Revision history for this message
David Baird (dhbaird) wrote :

Hi! Has any information surfaced about the cloudimg kernel and virtio-scsi?

After thinking about this for some time, I propose that the "initrdfail" design isn't ultimately helpful and should be reverted, because: (1) It substantially increases the complexity of grub.cfg, (2) it is not clear that any value is being added (but maybe I am just not aware of the scenarios where it is valuable), and (3) it has the effect of masking legitimate problems (like the ones being discussed in this ticket). More on that here:

The actual design intention is to have a kernel that boots correctly on the first try. The cloud images, in fact, should be shipping to boot correctly on the first try. These fail/success/fail/success/etc. boot sequences experienced by myself and @decui are nonsensical and don't really contribute value. A fail/success/fail/success/etc. is not an acceptable workaround, because it breaks things, and it's also just hiding the actual problem: that the kernel hasn't shipped with the right drivers, or the wrong kernel was bundled with an image. These are two definite disadvantages of the "initrdfail" design as it is currently. I'm open to hearing feedback.

Thanks,
David

Revision history for this message
Steve Langasek (vorlon) wrote :

On Tue, May 12, 2020 at 08:09:12PM -0000, Dexuan Cui wrote:
> Hi Steve, I guess you assume the pattern is
> "panic/success/success/success/...", but actually the pattern is
> “panic/success/panic/success/panic/success/...” -- this is pretty
> confusing. Please refer to the the Bug Description for details.

No, on the contrary, it's intentional that on each fresh reboot it again
attempts an initramfsless boot before falling back to an initramfsfull boot.
Because the expectation is that any image using this feature should boot
without initramfs, and if it doesn't that is a bug or a configuration error
(using the wrong kernel for the target, or not removing the config flag when
testing a different kernel). The intent is that the system remain bootable
even if there is such a bug or configuration error.

Revision history for this message
Steve Langasek (vorlon) wrote :

On Tue, May 12, 2020 at 08:51:38PM -0000, David Baird wrote:
> What is the cloudimg designed to boot with, if not libvirt? I think
> virtio-scsi is being used. Here's the virt-install line, if it helps,

Ok, it turns out this is a bug in the generic cloud image, which ships with
the linux-generic kernel, a kernel which is not expected to boot without
initramfs.

We should fix this to not set the FORCE_PARTUUID flag on this image, since
there's no expectation that it will work.

I've opened a task on livecd-rootfs for this.

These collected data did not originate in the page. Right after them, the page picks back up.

-- ==== Sys2Proof/Machine/Frame.lean ====
section
/-! DEFINITION. Reading Ethernet frames: addresses, the 802.1Q tag, IEEE 1588 event messages (R169), the R-tag (R241), and
the edits the ports make (R170, R222, R241, the VLAN untagged set). -/
namespace Sys2Proof.Machine

/-- The byte at an offset; 0 beyond the end. -/
def byteAt (f : List Byte) (i : Nat) : Nat := (f.getD i 0).toNat

/-- A big-endian number of `n` bytes at an offset. -/
def beAt (f : List Byte) (i : Nat) : Nat → Nat
  | 0 => 0
  | n + 1 => byteAt f i * 256 ^ n + beAt f (i + 1) n

/-- `n` bytes of a number, most significant first. -/
def beBytes (n v : Nat) : List Byte := (leBytes n v).reverse

/-- Destination and source address. -/
def frameDa (f : List Byte) : Nat := beAt f 0 6
def frameSa (f : List Byte) : Nat := beAt f 6 6

/-- Whether an 802.1Q tag is present; 802.1ad tags are not interpreted. -/
def tagged (f : List Byte) : Bool := beAt f 12 2 == 0x8100

/-- The tag control word of a tagged frame. -/
def tci (f : List Byte) : Nat := beAt f 14 2

/-- The offset of the EtherType behind an 802.1Q tag. -/
def typeAt (f : List Byte) : Nat := if tagged f then 16 else 12

/-- Multicast and broadcast addresses have the group bit. -/
def isGroupAddr (mac : Nat) : Bool := mac / 2 ^ 40 % 2 == 1

/-- The offset of the IEEE 1588 message in a frame, on EtherType 0x88F7 or on UDP port 319 (R169). -/
def ptpAt (f : List Byte) : Option Nat :=
  let t := typeAt f
  let ty := beAt f t 2
  let p := t + 2
  if ty = 0x88F7 then some p
  else if ty = 0x0800 then
    let u := p + 4 * (byteAt f p % 16)
    if byteAt f (p + 9) = 17 && beAt f (u + 2) 2 = 319 then some (u + 8) else none
  else if ty = 0x86DD then
    if byteAt f (p + 6) = 17 && beAt f (p + 42) 2 = 319 then some (p + 48) else none
  else none

/-- Where the UDP checksum of a PTP message on UDP stands, if it is on UDP. -/
def udpSumAt (f : List Byte) : Option Nat :=
  match ptpAt f with
  | some m => if beAt f (typeAt f) 2 = 0x88F7 then none else some (m - 2)
  | none => none

/-- Whether a frame carries an IEEE 1588 event message: message types 0 to 3 (R169). -/
def ptpEvent (f : List Byte) : Option Nat :=
  match ptpAt f with
  | some m => if byteAt f m % 16 < 4 then some m else none
  | none => none

/-- Replace bytes at an offset. -/
def patch (f : List Byte) (i : Nat) (bs : List Byte) : List Byte := f.take i ++ bs ++ f.drop (i + bs.length)

/-- One's-complement sum of 16-bit words. -/
def sum16 (n : Nat) : Nat := n % 65536 + n / 65536

/-- Sum of the 16-bit words of `n` bytes at an offset. -/
def words16 (f : List Byte) (i : Nat) : Nat → Nat
  | 0 => 0
  | n + 1 => beAt f i 2 + words16 f (i + 2) n

/-- Overwrite `bs` (an even number of bytes at an even place of the UDP payload) and update the UDP checksum, if the frame
carries one (R170). -/
def patchUdp (f : List Byte) (i : Nat) (bs : List Byte) : List Byte :=
  let g := patch f i bs
  match udpSumAt f with
  | none => g
  | some c =>
    let old := beAt f c 2
    if old = 0 then g
    else
      let k := bs.length / 2
      let x := (65535 - old) + (k * 65535 - words16 f i k) + words16 g i k
      let y := 65535 - sum16 (sum16 (sum16 x))
      patch g c (beBytes 2 (if y = 0 then 65535 else y))

/-- A Sync sent with ONESTEP (R170): the transmit time as originTimestamp, 48 bits of s and 32 of ns. -/
def oneStep (f : List Byte) (t : Nat) : List Byte :=
  match ptpEvent f with
  | some m =>
    if byteAt f m % 16 = 0 then patchUdp f (m + 34) (beBytes 6 (t / 1000000000) ++ beBytes 4 (t % 1000000000)) else f
  | none => f

/-- A residence time in quarter ns added to correctionField, in units of 2^-16 ns (R170). -/
def addResidence (f : List Byte) (q : Int) : List Byte :=
  match ptpEvent f with
  | some m => patchUdp f (m + 8) (beBytes 8 ((((beAt f (m + 8) 8 : Nat) : Int) + q * 16384) % (2 ^ 64 : Nat)).toNat)
  | none => f

/-- Insert an 802.1Q tag. -/
def addTag (f : List Byte) (tci : Nat) : List Byte := f.take 12 ++ beBytes 2 0x8100 ++ beBytes 2 tci ++ f.drop 12

/-- Remove an 802.1Q tag. -/
def dropTag (f : List Byte) : List Byte := if tagged f then f.take 12 ++ f.drop 16 else f

/-- The R-tag of a frame, EtherType 0xF1C1 behind any 802.1Q tag: its sequence number (R241). -/
def rtagSeq (f : List Byte) : Option Nat :=
  if beAt f (typeAt f) 2 = 0xF1C1 then some (beAt f (typeAt f + 4) 2) else none

/-- Insert an R-tag with a sequence number. -/
def addRtag (f : List Byte) (seq : Nat) : List Byte :=
  f.take (typeAt f) ++ beBytes 2 0xF1C1 ++ beBytes 2 0 ++ beBytes 2 seq ++ f.drop (typeAt f)

/-- Remove the R-tag. -/
def dropRtag (f : List Byte) : List Byte :=
  if beAt f (typeAt f) 2 = 0xF1C1 then f.take (typeAt f) ++ f.drop (typeAt f + 6) else f

/-- Words of a byte string, four bytes each, the first in the low byte. -/
def toWords : List Byte → List Word
  | a :: b :: c :: d :: r => w32 (leNat [a, b, c, d]) :: toWords r
  | [] => []
  | l => [w32 (leNat l)]

end Sys2Proof.Machine
end

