-- ==== Sys2Proof/Machine/StoreOps.lean ====
section
/-! DEFINITION. The Signal Store's operations (spec/02): items and their bits, read views and merge bases, the write port
with collisions and through casts, triggers, cuts, processing with commit casts, presentation, DONE and slack, indirect
access and the software write ports. -/
namespace Sys2Proof.Machine

/-- The item-map entry of a handle (R38). -/
def State.item (s : State) (h : Nat) : BitVec 64 := tabGet 0 s.store.items h

def itOffset (x : BitVec 64) : Nat := bits x.toNat 0 23
def itWidth (x : BitVec 64) : Nat := bits x.toNat 23 10 + 1
def itCg (x : BitVec 64) : Nat := bits x.toNat 33 8
def itCast (x : BitVec 64) : Nat := bits x.toNat 41 16
def itValid (x : BitVec 64) : Bool := x.getLsbD 57
def itLive (x : BitVec 64) : Bool := x.getLsbD 58
def itHostW (x : BitVec 64) : Bool := x.getLsbD 60
def itStalePol (x : BitVec 64) : Nat := bits x.toNat 61 2
def itMultiW (x : BitVec 64) : Bool := x.getLsbD 63

/-- The cast-table entry at an index (R57). -/
def State.cast (s : State) (i : Nat) : BitVec 64 := tabGet 0 s.store.casts i

def caDst (x : BitVec 64) : Nat := bits x.toNat 0 18
def caDoff (x : BitVec 64) : Nat := bits x.toNat 18 10
def caSoff (x : BitVec 64) : Nat := bits x.toNat 28 10
def caLen (x : BitVec 64) : Nat := bits x.toNat 38 10 + 1
def caInv (x : BitVec 64) : Bool := x.getLsbD 48
def caThrough (x : BitVec 64) : Bool := x.getLsbD 49
def caLast (x : BitVec 64) : Bool := x.getLsbD 50
def caDev (x : BitVec 64) : Nat := bits x.toNat 51 3
def caRemote (x : BitVec 64) : Bool := x.getLsbD 54
def caValid (x : BitVec 64) : Bool := x.getLsbD 55

/-- The run of casts from an index on (R58): to the first entry with LAST = 1; it stops before an entry not in use and at
index 0xFFFF, which is never used. The bound is the length of the list of entries. -/
def castRunFrom (s : State) (i : Nat) : Nat → List (BitVec 64)
  | 0 => []
  | n + 1 =>
    let x := s.cast i
    if 65535 ≤ i || !caValid x then []
    else if caLast x then [x]
    else x :: castRunFrom s (i + 1) n

/-- The casts of an item, in table order (R58); CAST = 0xFFFF means none. -/
def castRun (s : State) (x : BitVec 64) : List (BitVec 64) :=
  castRunFrom s (itCast x) (s.store.casts.length)

/-- The fabric address of an image's first byte (R36). -/
def imageBase (img : Nat) : Nat := 0x01000000 + img * 0xA0000

/-- A run of signals of an image as a number (R36). -/
def imageBits (s : State) (img off w : Nat) : Nat :=
  leNat (s.bytes .fabric (imageBase img + off / 8) ((off % 8 + w + 7) / 8)) / 2 ^ (off % 8) % 2 ^ w

/-- Write a run of signals of an image. -/
def setImageBits (s : State) (img off w v : Nat) : State :=
  let a := imageBase img + off / 8
  let n := (off % 8 + w + 7) / 8
  s.setBytes .fabric a (leBytes n (setBits (leNat (s.bytes .fabric a n)) (off % 8) w v))

/-- An item's value in an image (R39). -/
def itemIn (s : State) (img : Nat) (x : BitVec 64) : Nat := imageBits s img (itOffset x) (itWidth x)

/-- The key of an item's written bit in an image's map. -/
def wrKey (img h : Nat) : Nat := img * 262144 + h

/-- An item's written bit in an image. -/
def isWritten (s : State) (img h : Nat) : Bool := tabGet false s.store.written (wrKey img h)

/-- Set or clear an item's written bit in an image. -/
def setWritten (s : State) (img h : Nat) (b : Bool) : State :=
  { s with store := { s.store with written := tabSet false s.store.written (wrKey img h) b } }

/-- The image that plays each role for a group (SS_CG_STAT). -/
def cgBack (s : State) (g : Nat) : Nat := s.get R.SS_CG_STAT_BACK g
def cgFront (s : State) (g : Nat) : Nat := s.get R.SS_CG_STAT_FRONT g
def cgReady (s : State) (g : Nat) : Nat := s.get R.SS_CG_STAT_READY g

/-- Whether a commit of the group is under way: cut and not yet presented (R41, R47). DEDUCED -/
def cgInCommit (s : State) (g : Nat) : Bool := s.on R.SS_CG_STAT_PROC g

/-- An item's age (R52). -/
def itemAge (s : State) (h : Nat) : Nat := tabGet 0 s.store.age h

/-- Set an item's age. -/
def setAge (s : State) (h a : Nat) : State :=
  { s with store := { s.store with age := tabSet 0 s.store.age h a } }

/-- An item is stale when its written bit in the front image is 0 (R52). -/
def itemStale (s : State) (h : Nat) (x : BitVec 64) : Bool := !isWritten s (cgFront s (itCg x)) h

/-- The latest applied value of an item (R41): in the back image if written there, else in the ready image of a commit
under way that cut it, else the front value. It is the merge base of a write and the value of a LIVE read (R46). -/
def latestImage (s : State) (h : Nat) (x : BitVec 64) : Nat :=
  let g := itCg x
  if isWritten s (cgBack s g) h then cgBack s g
  else if cgInCommit s g && isWritten s (cgReady s g) h then cgReady s g
  else cgFront s g

/-- STALE_POL applied to a value with a stale flag and an age (R38, R46); the reserved policy acts as hold (R39). -/
def stalePolicy (s : State) (x : BitVec 64) (stale : Bool) (age v : Nat) : Nat :=
  match itStalePol x with
  | 1 => if stale then 0 else v
  | 2 => if s.get R.SS_CG_CTL_AGE_LIMIT (itCg x) ≤ age then 0 else v
  | _ => v

/-- The read view of an item (R46). An item that is not valid reads 0. -/
def readView (s : State) (h : Nat) : Nat :=
  let x := s.item h
  if itValid x then
    let img := if itLive x then latestImage s h x else cgFront s (itCg x)
    stalePolicy s x (itemStale s h x) (itemAge s h) (itemIn s img x)
  else 0

/-- The valid items of a group, in ascending handle order. -/
def groupItems (s : State) (g : Nat) : List (Nat × BitVec 64) :=
  s.store.items.filter fun p => itValid p.2 && itCg p.2 == g

/-- A remote unit leaves for its device, or is discarded for want of a route (R61, R62). -/
def sendRemote (s : State) (dev : Nat) (items : List (Nat × ItemBits × ItemBits)) : State :=
  if s.bitAt R.PK_STAT (8 + dev) then
    { s with store := { s.store with remoteOut := s.store.remoteOut ++ [⟨dev, items⟩] } }
  else (s.addSat R.SS_REMOTE_CNT_V items.length).raise R.SS_EVT_REMOTE_FAIL

/-- The destination bits and mask of a cast of the source value `v` (R57). -/
def castBits (c : BitVec 64) (v : Nat) : ItemBits × ItemBits :=
  let m := 2 ^ caLen c - 1
  let b := bits v (caSoff c) (caLen c)
  let b := if caInv c then m - b else b
  (BitVec.ofNat 1024 (b * 2 ^ caDoff c), BitVec.ofNat 1024 (m * 2 ^ caDoff c))

/-- Whether the write port takes a write to an item (R40): the item is valid, and a host write needs HOST_W. -/
def mayWrite (x : BitVec 64) (host : Bool) : Bool := itValid x && (!host || itHostW x)

/-- Apply an item write to the back image (R41, R42, R56): merged with the merge base, written bit set, collisions
recorded, whole. -/
def storeItem (s : State) (h : Nat) (x : BitVec 64) (data mask : ItemBits) : State :=
  let g := itCg x
  let b := cgBack s g
  let base := BitVec.ofNat 1024 (itemIn s (latestImage s h x) x)
  let v := (data &&& mask) ||| (base &&& ~~~mask)
  let s := if isWritten s b h && !itMultiW x then
      ((s.addSat R.SS_CG_COLLIDE_V 1 g).put R.SS_CG_LASTCOL_V h g).raise R.SS_EVT_COLLIDE
    else s
  let s := setWritten (setImageBits s b (itOffset x) (itWidth x) v.toNat) b h true
  let s := { s with store := { s.store with hurt := tabSet false s.store.hurt h false } }
  s.addWrap R.SS_WR_CNT_V 1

Note that the /minimal/ downloadable cloud image uses the linux-kvm kernel
instead; that is the one that has the virtio drivers built-in, and can be
booted without an initramfs.

Steve Langasek (vorlon)
Changed in livecd-rootfs (Ubuntu):
status: New → Triaged
importance: Undecided → High
Revision history for this message
David Baird (dhbaird) wrote :

Awesome, thanks for categorizing that for me @vorlon! I was trying hard to find the right home for the issue, but didn't even think of livecd-rootfs :)

I still am not too sure about the ultimate value offered by the initramfs fallback. It seems like you would: (a) never want initramfs, or (b) always want initramfs. Whereas the initrdfail mechanism isn't either of those, and it introduces complexity and confusion and potentially masks the actual issue.

Revision history for this message
Dexuan Cui (decui) wrote :

So it looks this is considered as a feature rather than a bug for the Ubuntu 20.04 VM image in Azure Marketplacet. To whoever uses such an image on Azure: if you're installing a new kernel that doesn't have the necessary drivers built-in (CONFIG_HYPERV=y, CONFIG_HYPERV_STORAGE=y), you're supposed to comment out the GRUB_FORCE_PARTUUID line in /etc/default/grub.d/40-force-partuuid.cfg and run 'sudo update-grub'.

tags: added: rls-gg-incoming
tags: removed: rls-gg-incoming
Revision history for this message
Marcelo Cerri (mhcerri) wrote :

No change is necessary on the linux-azure.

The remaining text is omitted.